If you're interested in theoretical ways to achieve constant time expected worst-case lookups, you can read about dynamic perfect hashing which resolves collisions recursively with another hash table!
It is O(1) only if your hashing function is very good. The Java hash table implementation does not protect against bad hash functions.
Whether you need to grow the table when you add items or not is not relevant to the question because it is about lookup time.
This basically goes for most hash table implementations in most programming languages, as the algorithm itself doesn't really change.

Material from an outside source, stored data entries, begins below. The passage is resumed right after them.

-- ==== Sys2Proof/Machine/Queues.lean ====
section
/-! DEFINITION. The C slots and the copy queues (R405-R412), the order in which their entries are performed (R111-R114), and the completion of load claims (R407). -/
namespace Sys2Proof.Machine
open Sys2Proof

/-! Issue. -/

/-- Which queue a slot enters. -/
def queueOf (sl : Slot) : Nat := if sl = .c1 then 1 else 0

/-- The base address of a tile copy (R406). -/
def State.copyBase (s : State) (q : Seq) (f : MEM) : Word64 := s.xReg q f.base.toNat + f.off.signExtend 64
/-- Its stride, in the next x register (R406). -/
def State.copyStride (s : State) (q : Seq) (f : MEM) : Word64 := s.xReg q (f.base.toNat + 1)

/-- The rows' addresses (R67). -/
def rowAddrs (base stride : Word64) (rows : Nat) : List Word64 := (List.range rows).map fun r => base + stride * BitVec.ofNat 64 r

/-- A row in its space, or the fault of a row that lies elsewhere (R12, R19, R21). -/
def State.rowsIn (s : State) (g : Agt) (sp len : Nat) : List Word64 → Except SErr (List Loc)
  | [] => .ok []
  | a :: t => match s.resolve g sp a len with
    | .error c => .error (.fault c (genericOf sp a))
    | .ok l => do
      let r ← s.rowsIn g sp len t
      .ok (l :: r)

/-- The addresses of a tile copy, checked at issue in R22's order (R68, R405). -/
def State.copyRows (s : State) (c : Nat) (q : Seq) (f : MEM) : Except SErr (List Word64 × List Loc) := do
  let base := s.copyBase q f
  let stride := s.copyStride q f
  let sp := f.sp.toNat
  let (rows, len) := tileRowsOf f.sz.toNat
  let as := rowAddrs base stride rows
  if sp = 4 then .error (.fault .addrHole (genericOf 4 base))
  else match (if sp ≤ 1 then as.find? (fun a => decide (2 ^ 56 ≤ a.toNat)) else none) with
    | some a => .error (.fault .addrRange a.toNat)
    | none =>
      if base.toNat % 16 ≠ 0 ∨ stride.toNat % 16 ≠ 0 ∨ stride.toNat < len then .error (.fault .misaligned (genericOf sp base))
      else do
        let ls ← s.rowsIn (s.seqAgt c q) sp len as
        .ok (as, ls)

/-- The destination of a TLD or TLDX: its tile, and the writes that commit with the bundle (R407). -/
def State.loadDest (s : State) (c : Nat) (q : Seq) (code : BitVec 8) (id : Nat) : Except SErr (Nat × Bool × List SeqWrite) := do
  if code.toNat < 0x80 then
    let t ← s.needOwn c q code.toNat
    .ok (t, false, [.fill t])
  else
    let n := code.toNat - 0x80
    let h ← q.handle n
    if h.prodEng then .error (.fault .handleRole 0)
    else
      let inFlight := ((s.seq c).map fun x => x.claimsOn n).getD 0
      if h.free ≤ inFlight then .error (.fault .handleOverrun 0)
      else
        let t ← s.needOwn c q (h.tileAt (h.fp + inFlight))
        .ok (t, true, [.claim id n t])

/-- Enter a tile load (R407). -/
def State.enterLoad (s : State) (c : Nat) (sl : Slot) (q : Seq) (f : MEM) (rows : List Word64) (xp : Nat) : Except SErr State := do
  let (t, claim, ws) ← s.loadDest c q f.data s.ids
  let s1 ← s.enqueue c (queueOf sl) fun _ => .load xp f.sp.toNat t claim rows
  .ok (s1.later c (Slot.code sl) 1 ws)

/-- TLD (R406, R407). -/
def execTld (f : MEM) (s : State) : Host.Outcome State Fault Refusal :=
  asSlot s f.g fun c sl q => do
    let (rows, _) ← s.copyRows c q f
    s.enterLoad c sl q f rows f.sz.toNat

/-- TST: the source is read at issue and moves with its poison (R165, R408). -/
def execTst (f : MEM) (s : State) : Host.Outcome State Fault Refusal :=
  asSlot s f.g fun c sl q => do
    let (rows, _) ← s.copyRows c q f
    let t ← s.srcTile c q f.data 0
    let s1 ← s.reserve c [(s.clock, t)] []
    s1.enqueue c (queueOf sl) fun _ => .store (compressFrom 0 (s.seqTile c q t)) f.sp.toNat rows

/-- The offsets of rows that lie in the core's shared storage. -/
def sharedOffs (ls : List Loc) : List Nat := ls.map fun l => match l with | .shared _ o => o | _ => 0

/-- TSLD: fixed time from SHARED (R409). -/
def execTsld (f : MEM) (s : State) : Host.Outcome State Fault Refusal :=
  asSlot s f.g fun c sl q => do
    let (_, ls) ← s.copyRows c q f
    let d ← s.dstTile c q f.data 0
    let s1 ← s.reserve c [] [(s.clock + 7, d)]
    .ok (s1.later c (Slot.code sl) 8 [.tread d f.sz.toNat (sharedOffs ls)])

/-- TSST: the source read at issue, written to SHARED in fixed time (R408, R409). -/
def execTsst (f : MEM) (s : State) : Host.Outcome State Fault Refusal :=
  asSlot s f.g fun c sl q => do
    let (_, ls) ← s.copyRows c q f
    let t ← s.srcTile c q f.data 0
    let s1 ← s.reserve c [(s.clock, t)] []
    let bytes := tileToBytes (compressFrom 0 (s.seqTile c q t))
    .ok (s1.later c (Slot.code sl) 8 ((sharedOffs ls).zipIdx.map fun x => .shStore x.1 ((bytes.drop (256 * x.2)).take 256)))

/-- SHARED as an S-class load of a bundle finds it: with the S-slot writes of every earlier bundle (R111). -/
def State.afterSlotWrites (s : State) (c : Nat) (q : Seq) : State :=
  s.sharedAhead c { q with pend := q.pend.filter fun p => p.slot == 1 } (s.clock + 4)

/-- The checks of a gathered row (R9, R20, R21, R410). -/
def State.gatherRows (s : State) (g : Agt) (sp : Nat) : List Word64 → Except SErr Unit
  | [] => .ok ()
  | a :: t =>
    if sp ≤ 1 ∧ 2 ^ 56 ≤ a.toNat then .error (.fault .addrRange a.toNat)
    else if a.toNat % 16 ≠ 0 then .error (.fault .misaligned (genericOf sp a))
    else match s.resolve g sp a 256 with
      | .error c => .error (.fault c (genericOf sp a))
      | .ok _ => s.gatherRows g sp t

/-- TLDX: the table of 16 row addresses is read from SHARED at issue (R410). -/
def execTldx (f : MEM) (s : State) : Host.Outcome State Fault Refusal :=
  asSlot s f.g fun c sl q => do
    let off := s.copyBase q f
    let g := s.seqAgt c q
    if f.sp = 4 then .error (.fault .addrHole (genericOf 4 off))
    else if off.toNat % 8 ≠ 0 then .error (.fault .misaligned (genericOf 2 off))
    else match s.resolve g 2 off 128 with
      | .ok (.shared _ o) =>
        let table := (s.afterSlotWrites c q).bytesWithPoison g false (.shared c o) 128
        match table.findSome? Prod.snd with
        | some x => .error (.halt x)
        | none => do
          let rows := (List.range 16).map fun i => wordOf (((table.map Prod.fst).drop (8 * i)).take 8)
          s.gatherRows g f.sp.toNat rows
          s.enterLoad c sl q f rows 0
      | .ok _ => .error (.fault .addrHole (genericOf 2 off))
      | .error x => .error (.fault x (genericOf 2 off))

/-- TCPY: elements and their poison, within the register file (R411). -/
def execTcpy (f : TILE) (s : State) : Host.Outcome State Fault Refusal :=
  asSlot s f.g fun c sl q => do
    let a ← s.srcTile c q f.ta f.hd.toNat
    let d ← s.dstTile c q f.dt f.hd.toNat
    let s1 ← s.reserve c [(s.clock, a)] [(s.clock + 3, d)]
    .ok (s1.later c (Slot.code sl) 4 [.elems d (numberFrom 0 (s.seqTile c q a))])

/-- CFENCE: an entry of its queue (R114, R412). -/
def execCfence (f : MEM) (s : State) : Host.Outcome State Fault Refusal :=
  asSlot s f.g fun c sl _ => s.enqueue c (queueOf sl) fun _ => .fence f.scope.toNat

/-! Performance. -/

/-- The agent that performs the entries of a queue (R37). -/
def State.queueAgt (s : State) (c qn : Nat) (q : Seq) : Agt := { s.seqAgt c q with who := .queue c qn }

/-- Does an effect still to come access SHARED in fixed time: XLD, XST, TSLD or TSST (R113, R114)? -/
def SeqPend.sShared (p : SeqPend) : Bool :=
  p.writes.any fun w => match w with
    | .shStore _ _ | .xread _ _ _ _ _ | .tread _ _ _ => true
    | _ => false

/-- Is it an XLD with ORD acquire? -/
def SeqPend.acquires (p : SeqPend) : Bool := p.writes.any fun w => match w with | .xread _ _ _ a _ => a | _ => false

/-- Does an entry hold every later entry of both queues until it has been performed (R113, R114)? -/
def QEntry.holds (e : QEntry) : Bool :=
  match e.work with
  | .xload _ _ _ _ acq _ _ => acq
  | .fence _ => true
  | _ => false

/-- Is an entry a release (R113, R114)? -/
def QEntry.releases (e : QEntry) : Bool :=
  match e.work with
  | .xstore _ _ _ rel _ => rel
  | .fence _ => true
  | _ => false

/-- May the head entry of a queue be performed (R112-R114)? -/
def Seq.mayPerform (q : Seq) (qn : Nat) (e : QEntry) : Bool :=
  let other := if qn = 0 then q.c1 else q.c0
  let earlier := other.filter fun o => decide (o.bundle < e.bundle)
  let sBefore := q.pend.filter fun p => decide (p.bundle < e.bundle)
  !earlier.any (·.holds) && !sBefore.any (·.acquires) &&
  (!e.releases || (earlier.isEmpty && !sBefore.any (·.sShared)))

/-- Remove a performed entry. -/
def State.popEntry (s : State) (c qn id : Nat) : State :=
  match s.seq c with
  | some q => (s.setSeq c { q with c0 := q.c0.filter fun e => e.id != id, c1 := q.c1.filter fun e => e.id != id }).pxDrop id |>.clearFails (.queue c qn)
  | none => s

/-- A tile receives a load: to its owner, or as a claim whose data is in place (R407). -/
def State.loadLands (s : State) (c id t : Nat) (claim : Bool) (es : Assoc Elem) : State :=
  let x := s.tile c t
  if claim then
    let s1 := s.setTile c t { x with elems := es }
    match s1.seq c with
    | some q => s1.setSeq c { q with claims := q.claims.map fun k => if k.id = id then { k with done := true } else k }
    | none => s1
  else s.setTile c t { x with elems := es, st := .owned, hold := 48 }

/-- XLDG's data arrives (R382): poisoned bytes halt the sequencer at the next bundle boundary; after a later write of the register either value stays. -/
def State.xloadLands (s : State) (c reg size : Nat) (b : List (Byte × Option Nat)) (rewritten : Bool) : State :=
  match s.seq c with
  | none => s
  | some q => match b.findSome? Prod.snd with
    | some x => s.setSeq c { q with haltNext := some x }
    | none =>
      let bs := b.map Prod.fst
      let put := fun (m : Assoc Word64) (n : Nat) (v : Word64) =>
        if rewritten && Config.freeNew s.free n then m else m.put n v
      let xs1 := put q.xs reg (BitVec.ofNat 64 (leNat (bs.take 8)))
      s.setSeq c { q with xs := if size = 16 then put xs1 (reg + 1) (BitVec.ofNat 64 (leNat (bs.drop 8))) else xs1 }

/-- The writes of an entry have left: it is done, or waits until its peers acknowledge them (R112). -/
def State.entryDone (s : State) (c qn id : Nat) : State :=
  if s.workOut id then
    let mark := fun (l : List QEntry) => l.map fun e => if e.id = id then { e with sent := true } else e
    match s.seq c with
    | some q => s.setSeq c { q with c0 := mark q.c0, c1 := mark q.c1 }
    | none => s
  else s.popEntry c qn id

/-- A release of the sequencer at a scope (R113, R114). -/
def State.seqShow (s : State) (g : Agt) (scope : Nat) : State := s.show g scope [.ls]

/-- Perform an entry of a copy queue (R112, R405-R410). -/
def State.performEntry (s : State) (c qn : Nat) (q : Seq) (e : QEntry) : State :=
  let g := { s.queueAgt c qn q with work := e.id }
  let finish := fun (r : Pulled) (acc : Acc) (k : List (Byte × Option Nat) → State) => match r with
    | .bytes b => (k b).popEntry c qn e.id
    | .wait t => t
    | .fatal x a => s.postedFault g x acc a
  if e.sent then s.entryDone c qn e.id
  else match e.work with
  | .load xp sp t claim rows =>
    let len := (tileRowsOf xp).2
    match s.reachAll g .read (rows.map fun a => ⟨sp, a, len⟩) with
    | .wait t => t
    | .fatal x a t => t.postedFault g x .read a
    | .ok sts => finish (s.pull g e.id true sts) .read fun b =>
        (s.partsRead g true sts).loadLands c e.id t claim (tileFromBytes xp b)
  | .store es sp rows =>
    match s.reachAll g .write (rows.map fun a => ⟨sp, a, 256⟩) with
    | .wait t => t
    | .fatal x a t => t.postedFault g x .write a
    | .ok sts => (s.deposit g sts (tileToBytes es)).entryDone c qn e.id
  | .xload reg size st addr acq scope rw =>
    let plain := !acq || scope == 0
    finish ((if acq then s.acquireAt c g.ctx scope else s).pull g e.id plain [(⟨0, addr, size⟩, st)]) .read fun b =>
      let s1 := (s.loadFill g plain st).xloadLands c reg size b rw
      if acq then s1.acquireAt c g.ctx scope else s1
  | .xstore data st addr rel scope =>
    let s1 := s.deposit g [(⟨0, addr, data.length⟩, st)] (data.map fun b => (b, none))
    (if rel then s1.seqShow g scope else s1).entryDone c qn e.id
  | .fence scope => ((s.seqShow g scope).acquireAt c g.ctx scope).popEntry c qn e.id

/-- Does an entry translated at issue wait for an exchange about its line, or the switch of its frame (R148, R158)? -/
def State.entryBusy (s : State) (e : QEntry) : Bool :=
  match e.work with
  | .xload _ _ st _ _ _ _ => s.storeBusy st
  | .xstore _ st _ _ _ => s.storeBusy st && !e.sent
  | _ => false

/-- The head entry of a queue that is due, may be performed and waits for no page; one whose writes have left waits for its peers. -/
def State.readyEntry (s : State) (c qn : Nat) : Option QEntry :=
  match s.seq c with
  | none => none
  | some q => match (if qn = 0 then q.c0 else q.c1) with
    | [] => none
    | e :: _ =>
      if decide (e.due ≤ s.clock) && q.mayPerform qn e && !(e.sent && s.workOut e.id) && !s.waitsPage (s.queueAgt c qn q) && !s.entryBusy e then some e else none

/-- SEQ_QUEUE_ENTRY_COMPLETE: the head entry of a queue is performed (R112). -/
def execSeqQueueEntryComplete (s : State) : Host.Outcome State Fault Refusal :=
  asEvent s fun a => match s.readyEntry a.core a.id, s.seq a.core with
    | some e, some q => (s.performEntry a.core a.id q e).draw
    | _, _ => s

/-- LOAD_CLAIM_COMPLETE: the oldest claim of a handle whose data is in place completes; FP advances (R407). -/
def execLoadClaimComplete (s : State) : Host.Outcome State Fault Refusal :=
  asEvent s fun a => match s.seq a.core with
    | none => s
    | some q => match q.claims.find? (·.handle == a.id), q.handles.find a.id with
      | some k, some h =>
        if k.done then
          let s1 := s.setTile a.core k.tile { s.tile a.core k.tile with st := .owned, hold := 48 }
          s1.setSeq a.core { q with claims := q.claims.filter (·.id != k.id), handles := q.handles.put a.id { h with fp := (h.fp + 1) % (2 * h.n) } }
        else s
      | _, _ => s

end Sys2Proof.Machine
end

If there are no collisions present in the table, you only have to do a single look-up, therefore the running time is O(1). If there are collisions present, you have to do more than one look-up, which drives down the performance towards O(n).
It depends on the algorithm you choose to avoid collisions. If your implementation uses separate chaining then the worst case scenario happens where every data element is hashed to the same value (poor choice of the hash function for example). In that case, data lookup is no different from a linear search on a linked list i.e. O(n). However, the probability of that happening is negligible and lookups best and average cases remain constant i.e. O(1).
Only in theoretical case, when hashcodes are always different and bucket for every hash code is also different, the O(1) will exist. Otherwise, it is of constant order i.e. on increment of hashmap, its order of search remains constant.
Academics aside, from a practical perspective, HashMaps should be accepted as having an inconsequential performance impact (unless your profiler tells you otherwise.)
Of course the performance of the hashmap will depend based on the quality of the hashCode() function for the given object. However, if the function is implemented such that the possibility of collisions is very low, it will have a very good performance (this is not strictly O(1) in every possible case but it is in most cases).
For example the default implementation in the Oracle JRE is to use a random number (which is stored in the object instance so that it doesn't change - but it also disables biased locking, but that's an other discussion) so the chance of collisions is very low.